Dollies Delivered to Malibu

A special Dollie and Teddy Bear delivery Photos courtesy of OUR HOUSE

By CLAIRE MEYLAN | Intern

Dollies Making A Difference, a Pacific Palisades-based nonprofit, has delivered stuffed Dollies and Teddy Bears all around the world, as far as Nepal, Mexico and even North Korea.

Their latest stop was a bit more local: Malibu.

For two weekends every summer, OUR HOUSE Grief Support Center hosts Camp Erin-Los Angeles for children ages 6 to 17 who have experienced the death of a parent, sibling or guardian within the past three years. The weekend is held at Camp Bloomfield in Malibu and is free of charge for each child.

This year, for the first time ever, DMAD delivered over 100 stuffed toys to children participating in the camp. The nonprofit was founded by Huntington resident Cindy Simon and Dorothy Miyake in spring of 2010 to make Dollies and Teddy Bears for the children of Haiti who lost their homes and families to an earthquake.

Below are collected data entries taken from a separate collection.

/-- Line outputs (R160, R431 to R438, R449): `out.dac.cfg` sets a channel, its clear code moving linearly where the channel is not enabled and at once under DAC_CLR; `out.dac.status` reports it; DAC_CLR of 50 ns or more puts every channel of a working Outlet on its clear code; with a feed from its Tarn an Outlet tick ends a feed loss and fades enabled channels one step towards their feeds, four ticks without one begin it. -/
def Obligations.LineOutputs : Prop :=
  ∀ (rq : Request) (die : Nat) (s : State),
    let p := rq.payload
    let c := byteAt p 0
    let d := getDac s c
    let fr := rateHz s.time.rate
    (served outDacCfgOp rq s = true →
      (s.member.channels ≤ c → exec (.outDacCfg rq) s = .next (refusedWith rq 0x0900 codeBadArg 0 s))
      ∧ (c < s.member.channels → fieldLE p 4 4 = 0 → exec (.outDacCfg rq) s = .next (refusedWith rq 0x0900 codeBadArg 4 s))
      ∧ (c < s.member.channels → byteAt p 1 ≤ 1 → 0 < fieldLE p 4 4 → fieldLE p 4 4 ≤ 8 * fr →
          -8388608 ≤ fieldS p 8 4 → fieldS p 8 4 ≤ 8388607 →
          let v := fieldS p 8 4
          let e : Dac := { d with enable := byteAt p 1 == 1, step := fieldLE p 2 2, rate := fieldLE p 4 4, clear := v }
          (s.outs.dacClr = true → exec (.outDacCfg rq) s = .next (answered rq 0x0900 [] (recorded false 0x0900 (p.take 1) rq
              (setDac c { e with moving := none, code := v, acc := v * 65536 } { s with wire := .dacClear c v :: s.wire }))))
          ∧ (s.outs.dacClr = false → d.enable = true ∨ v = d.clear → exec (.outDacCfg rq) s =
              .next (answered rq 0x0900 [] (recorded false 0x0900 (p.take 1) rq (setDac c e s))))
          ∧ (s.outs.dacClr = false → d.enable = false → v ≠ d.clear → exec (.outDacCfg rq) s =
              .next (answered rq 0x0900 [] (recorded false 0x0900 (p.take 1) rq
                (setDac c { e with moving := some (d.clearNow s.now, s.now) } s))))))
    ∧ (served outDacStatusOp rq s = true → c < s.member.channels → ∀ st,
        (st = 0 ∧ d.enable = false ∧ d.pos = 0) ∨ (st = 3 ∧ d.enable = false ∧ d.pos ≠ 0) ∨ (st = 4 ∧ d.enable = true ∧ s.outs.dacClr = true)
          ∨ (d.enable = true ∧ s.outs.dacClr = false ∧ (getOutlet s (6 + c / 16)).loss = false ∧ (getOutlet s (6 + c / 16)).hub = false
              ∧ st = if d.pos = 64 then 2 else 1) →
        exec (.outDacStatus rq) s = .next (answered rq 0x0906 (bytesLE 1 st ++ bytesLE 1 (flag s.outs.dacClr) ++ [0, 0] ++ bytesS 4 d.clear
          ++ bytesS 4 d.code ++ bytesLE 4 d.step ++ bytesLE 4 (min d.rate (8 * fr))) s))
    ∧ (∀ ns, (s.outs.dacClr = true → exec (.dacClrRise ns) s = .next s)
        ∧ (s.outs.dacClr = false → 50 ≤ ns → s.member.outletDies ≠ [] → ∃ t, exec (.dacClrRise ns) s = .next t ∧ t.outs.dacClr = true
            ∧ (∀ x n, outletWorks s x = true → n < 16 →
                let y := getDac s ((x - 6) * 16 + n)
                getDac t ((x - 6) * 16 + n) = { y with pos := 0, code := y.clear, acc := y.clear * 65536, limiting := false, moving := none })
            ∧ (∀ x, outletWorks s x = true → counter t (0x5080 + (x - 6)) = counter s (0x5080 + (x - 6)) + 1)
            ∧ t.sys = s.sys ∧ t.msg = s.msg ∧ t.rend = s.rend ∧ t.outs.amps = s.outs.amps)
        ∧ (s.outs.dacClr = false → ns < 50 → s.member.outletDies ≠ [] → ∃ t, exec (.dacClrRise ns) s = .next t
            ∧ (t = { s with free := s.free + 1 } ∨ t.outs.dacClr = true)))
    ∧ (exec .dacClrFall s = .next { s with outs.dacClr := false })
    ∧ (outletWorks s die = false → exec (.outletTick die) s = .next s ∧ exec (.feedLoss die) s = .next s)
    ∧ (outletWorks s die = true → feedComes s die = true → ∃ t, exec (.outletTick die) s = .next t
        ∧ getOutlet t die = { getOutlet s die with noFeed := 0, loss := false, index := (getTile s (parentTarn die)).index }
        ∧ t.sys = s.sys ∧ t.msg = s.msg ∧ t.rend = s.rend ∧ t.chain = s.chain ∧ t.cores = s.cores ∧ t.route = s.route ∧ t.net = s.net
        ∧ t.time = s.time ∧ t.wire = s.wire ∧ t.hw.regs = s.hw.regs ∧ t.hw.mem = s.hw.mem
        ∧ ∀ n, n < 16 →
          let ch := (die - 6) * 16 + n
          let x := getDac s ch
          let a := getAmp s ch
          (s.outs.dacClr = true → (getDac t ch).code = x.clear ∧ (getDac t ch).pos = 0)
          ∧ (s.outs.dacClr = false → x.enable = true → (getOutlet s die).hub = false → s.sys.ao.power = .run →
              (getDac t ch).pos = min 64 (x.pos + 1))
          ∧ (s.outs.dacClr = false → x.enable = false → (getDac t ch).pos = x.pos - 1)
          ∧ (a.st = .running → a.mode = 0 → 2 ≤ a.fade → (getAmp t ch).st = .fadingOut ∧ (getAmp t ch).fade = a.fade - 1)
          ∧ (a.st = .holding → a.mode ≠ 0 → a.heat = false → pinsDriven s = false → s.sys.ao.power = .run → s.sys.fatal.halted = false →
              (getOutlet s die).hub = false → (getOutlet s die).rate = false → a.resizing = false → a.check = false → a.fade < 63 →
              (getAmp t ch).st = .fadingIn ∧ (getAmp t ch).fade = a.fade + 1)
          ∧ (a.st = .off ∨ a.st = .latched ∨ a.st = .waiting → (getAmp t ch).st = a.st ∧ (getAmp t ch).fade = a.fade))
    ∧ (outletWorks s die = true → (getOutlet s die).noFeed < 4 ∨ (getOutlet s die).loss = true → exec (.feedLoss die) s = .next s)
    ∧ (outletWorks s die = true → 4 ≤ (getOutlet s die).noFeed → (getOutlet s die).loss = false → ∃ t, exec (.feedLoss die) s = .next t
        ∧ t = { s with outs.outlets := t.outs.outlets, hw.counters := t.hw.counters }
        ∧ getOutlet t die = { getOutlet s die with loss := true }
        ∧ ∀ n, n < 16 →
          let ch := (die - 6) * 16 + n
          counter t (0x5000 + 4 * ch + 2) = counter s (0x5000 + 4 * ch + 2) + flag (getDac s ch).enable
          ∧ counter t (0x5380 + ch) = counter s (0x5380 + ch) + flag (getAmp s ch).st.switching)

/-- Sense chains and the auxiliary converter (R160, R439 to R448): their settings, what they report, the decimated sample with its FIR, its overload and the restart, a coefficient bank swapped at an output, and a conversion with its limits. The result of a conversion in its input's unit is not stated by the spec (a free value, rule 446). -/
def Obligations.SenseAndAux : Prop :=
  ∀ (rq : Request) (ch : Nat) (s : State),
    let p := rq.payload
    let c := byteAt p 0
    let x := getSense s c
    (served outSenseCfgOp rq s = true → c < s.member.channels → ∀ l, 3 ≤ l → l ≤ 9 → fieldLE p 2 2 = 2 ^ l → 1 ≤ byteAt p 1 → byteAt p 1 ≤ 4 →
      let n := byteAt p 1
      let y : Sense := { x with
        log2M := l, order := n, loaded := (byteAt p 4).testBit 0, vfs := fieldLE p 8 4, ifs := fieldLE p 12 4
        restartDue := x.restartDue || (x.log2M != l || x.order != n) }
      exec (.outSenseCfg rq) s = .next (answered rq 0x0907 (bytesLE 4 (6144000 / 2 ^ l) ++ bytesLE 4 (modNs (n * (2 ^ l - 1) + 2 * y.peak * 2 ^ l + 8))
        ++ bytesLE 4 (modNs (2 * (n + 31) * 2 ^ l))) (recorded false 0x0907 (p.take 1) rq (setSense c y s))))
    ∧ (served outSenseCfgOp rq s = true → c < s.member.channels → (∀ l, l ≤ 16 → fieldLE p 2 2 ≠ 2 ^ l) →
        exec (.outSenseCfg rq) s = .next (refusedWith rq 0x0907 codeBadArg 2 s))
    ∧ (served outSenseCoefOp rq s = true → c < s.member.channels →
        let cs := (List.range 31).map fun i => signed 24 (fieldLE p (4 + 4 * i) 4)
        let y : Sense := if x.bank = 0 then { x with coef1 := cs, pending := true } else { x with coef0 := cs, pending := true }
        exec (.outSenseCoef rq) s = .next (answered rq 0x0908 (bytesLE 1 (peakTap cs) ++ [0, 0, 0]
          ++ bytesLE 4 (modNs (x.order * (2 ^ x.log2M - 1) + 2 * peakTap cs * 2 ^ x.log2M + 8)))
          (recorded false 0x0908 (p.take 1) rq (setSense c y s))))
    ∧ (served outSenseReadOp rq s = true → c < s.member.channels → exec (.outSenseRead rq) s = .next (answered rq 0x0909
        (bytesS 4 (roundDiv (x.v * x.vfs) (2 ^ 23)) ++ bytesS 4 (roundDiv (x.i * x.ifs) (2 ^ 23)) ++ bytesS 4 x.v ++ bytesS 4 x.i
          ++ bytesLE 1 (3 * flag x.valid + 4 * flag x.ovlV + 8 * flag x.ovlI)
          ++ [0, 0, 0]) s))
    ∧ (served outSenseReadOp rq s = true → s.member.channels ≤ c → exec (.outSenseRead rq) s = .next (refusedWith rq 0x0909 codeBadArg 0 s))
    ∧ (let k := auxKey c (byteAt p 1)
       ∀ l, served outAuxCfgOp rq s = true → s.member.outletDies.contains c = true → byteAt p 1 ≤ 15 → 3 ≤ l → l ≤ 9 → fieldLE p 2 2 = 2 ^ l →
       1 ≤ byteAt p 4 → byteAt p 4 ≤ 4 → byteAt p 5 ≤ 1 →
       (fieldS p 12 4 < fieldS p 8 4 → exec (.outAuxCfg rq) s = .next (refusedWith rq 0x090A codeBadArg 8 s))
       ∧ (fieldS p 8 4 ≤ fieldS p 12 4 →
         let t := setAux k { getAux s k with
           m := 2 ^ l, n := byteAt p 4, enable := byteAt p 5 == 1, low := fieldS p 8 4, high := fieldS p 12 4
           valid := (getAux s k).valid && byteAt p 5 == 1 } s
         exec (.outAuxCfg rq) s = .next (answered rq 0x090A (bytesLE 1 c ++ bytesLE 1 (byteAt p 1) ++ bytesLE 2 (2 ^ l) ++ bytesLE 1 (byteAt p 4)
           ++ bytesLE 1 (byteAt p 5) ++ [0, 0] ++ bytesS 4 (fieldS p 8 4) ++ bytesS 4 (fieldS p 12 4) ++ bytesLE 4 (scanNs t c))
           (recorded false 0x090A (p.take 2) rq t))))
    ∧ (served outAuxReadOp rq s = true → s.member.outletDies.contains c = true → exec (.outAuxRead rq) s = .next (answered rq 0x090B
        ((List.range 16).flatMap (fun i => bytesS 4 (auxValue i (getAux s (auxKey c i)).raw))
          ++ bytesLE 2 (maskOf ((List.range 16).filter fun i => (getAux s (auxKey c i)).valid)) ++ [0, 0] ++ bytesLE 4 (scanNs s c)) s))
    ∧ (∀ v i, ch < s.member.channels → outletWorks s (channelDie ch) = true → (getSense s ch).pending = false →
        let z := getSense s ch
        let hv := (satInt 24 v :: z.histV).take 31
        let hi := (satInt 24 i :: z.histI).take 31
        let fir := fun (h : List Int) => satInt 24 (roundDiv (((List.range 31).map fun k => z.coefs.getD k 0 * h.getD k 0).sum) (2 ^ 22))
        let ov := fun (w : Int) => decide (6710886 < (satInt 24 w).natAbs)
        (z.restartDue = true → ∃ t, exec (.senseDecimatorOutput ch v i) s = .next t
          ∧ getSense t ch = { z with histV := [], histI := [], restart := z.order + 31, restartDue := false, valid := false }
          ∧ counter t (0x5100 + 4 * ch + 3) = counter s (0x5100 + 4 * ch + 3) + 1)
        ∧ (z.restartDue = false → z.conceal = false → z.loaded = true → ∃ t, exec (.senseDecimatorOutput ch v i) s = .next t
          ∧ getSense t ch = { z with
              histV := hv, histI := hi, v := fir hv, i := fir hi, ovlV := ov v, ovlI := ov i, restart := z.restart - 1
              valid := decide (z.restart ≤ 1) }
          ∧ counter t (0x5100 + 4 * ch) = counter s (0x5100 + 4 * ch) + flag (ov v)
          ∧ counter t (0x5100 + 4 * ch + 1) = counter s (0x5100 + 4 * ch + 1) + flag (ov i)
          ∧ (getAmp t ch).dcTotal = (getAmp s ch).dcTotal + 1 ∧ (getAmp t ch).st = (getAmp s ch).st
          ∧ t = { s with hw.counters := t.hw.counters, outs.senses := t.outs.senses, outs.amps := t.outs.amps })
        ∧ (z.restartDue = false → z.conceal = true → ∃ t, exec (.senseDecimatorOutput ch v i) s = .next t
          ∧ (getSense t ch).v = satInt 24 v ∧ (getSense t ch).i = satInt 24 i ∧ (getSense t ch).conceal = false
          ∧ counter t (0x5100 + 4 * ch + 2) = counter s (0x5100 + 4 * ch + 2) + 1))
    ∧ (∀ v i, ch < s.member.channels → outletWorks s (channelDie ch) = true → (getSense s ch).pending = true →
        ∃ t, exec (.senseDecimatorOutput ch v i) s = .next t ∧ (getSense t ch).bank = 1 - (getSense s ch).bank ∧ (getSense t ch).pending = false)
    ∧ (∀ die input raw, outletWorks s die = true → input < 16 → (getAux s (auxKey die input)).enable = true →
        let k := auxKey die input
        let a := getAux s k
        let value := auxValue input (satInt 24 raw)
        let plain := input ≠ 0 ∧ (input < 6 ∨ 14 ≤ input)
        let t := setAux k { a with raw := satInt 24 raw, valid := true } s
        let report := fun (kind : Nat) (u : State) =>
          eventLimited (0x70000 + k) 20 die 0x0983 0xFFFF (bytesLE 1 die ++ bytesLE 1 input ++ bytesLE 1 kind ++ [0] ++ bytesS 4 value) u
        (a.low ≤ value → value ≤ a.high → a.limit = false →
          (plain → exec (.auxConversion die input raw) s = .next t)
          ∧ (input = 0 → exec (.auxConversion die input raw) s = .next { t with sys.temps := mapSet s.sys.temps die value })
          ∧ (6 ≤ input → input < 10 → exec (.auxConversion die input raw) s = .next (railReading (4 * (die - 6) + (input - 6)) value t))
          ∧ (10 ≤ input → input < 14 → exec (.auxConversion die input raw) s = .next (groupReading (4 * (die - 6) + (input - 10)) value t)))
        ∧ (plain → value < a.low ∨ a.high < value → a.limit = false → exec (.auxConversion die input raw) s =
            .next (report (if value < a.low then 0 else 1) (count (0x5180 + 16 * (die - 6) + input)
              (setAux k { a with raw := satInt 24 raw, valid := true, limit := true, inside := 0 } s))))
        ∧ (plain → a.low ≤ value → value ≤ a.high → a.limit = true → a.inside < 3 → exec (.auxConversion die input raw) s =
            .next (setAux k { a with raw := satInt 24 raw, valid := true, inside := a.inside + 1 } s))
        ∧ (plain → a.low ≤ value → value ≤ a.high → a.limit = true → 3 ≤ a.inside → exec (.auxConversion die input raw) s =
            .next (report 2 (setAux k { a with raw := satInt 24 raw, valid := true, limit := false, inside := 0 } s))))
    ∧ (∀ die input raw, outletWorks s die = false ∨ (getAux s (auxKey die input)).enable = false →
        exec (.auxConversion die input raw) s = .next s)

2016 campers enjoying their time at Camp Erin-LA.

Camp Erin aims to help children heal while having an exciting camp experience. The weekend’s schedule includes traditional camp activities, along with grief support, remembrance projects and education. Campers are invited to rock climb, do arts and crafts, and swim. They also participate in campfires used to facilitate expression of feelings, memorialize loved ones who have passed and contribute to healing. Grief specialists and trained volunteers guide campers through grief-related activities.

Friday’s Luminary Ceremony is among the weekend’s most powerful activities. Children and teens say goodbye to their loved one by writing or drawing on a lit lantern that is left to float across the pool. Activities like the Luminary Ceremony give children a support system and a safe place to talk about their grief with children who are able to more fully understand their feelings.

Camp Erin is a project created and supported by the The Moyer Project in Seattle, Washington, the nonprofit of Major League All-Star Pitcher Jamie Moyer and his wife, Karen. The Moyers were inspired to name the camp after a close friend, Erin Metcalf, who died from cancer at the age of 17.

The camp fulfills Metcalf’s wish: to help children navigate through their grief. Camp Erin was displayed in the Emmy-Winning documentary, “One Last Hug: Three Days at Grief Camp,” a film set at the camp that details the power of friendship and support in healing the effects of death and grief in children.

Camp Erin-LA is held this summer during the weekends of June 23-25 and August 18-20.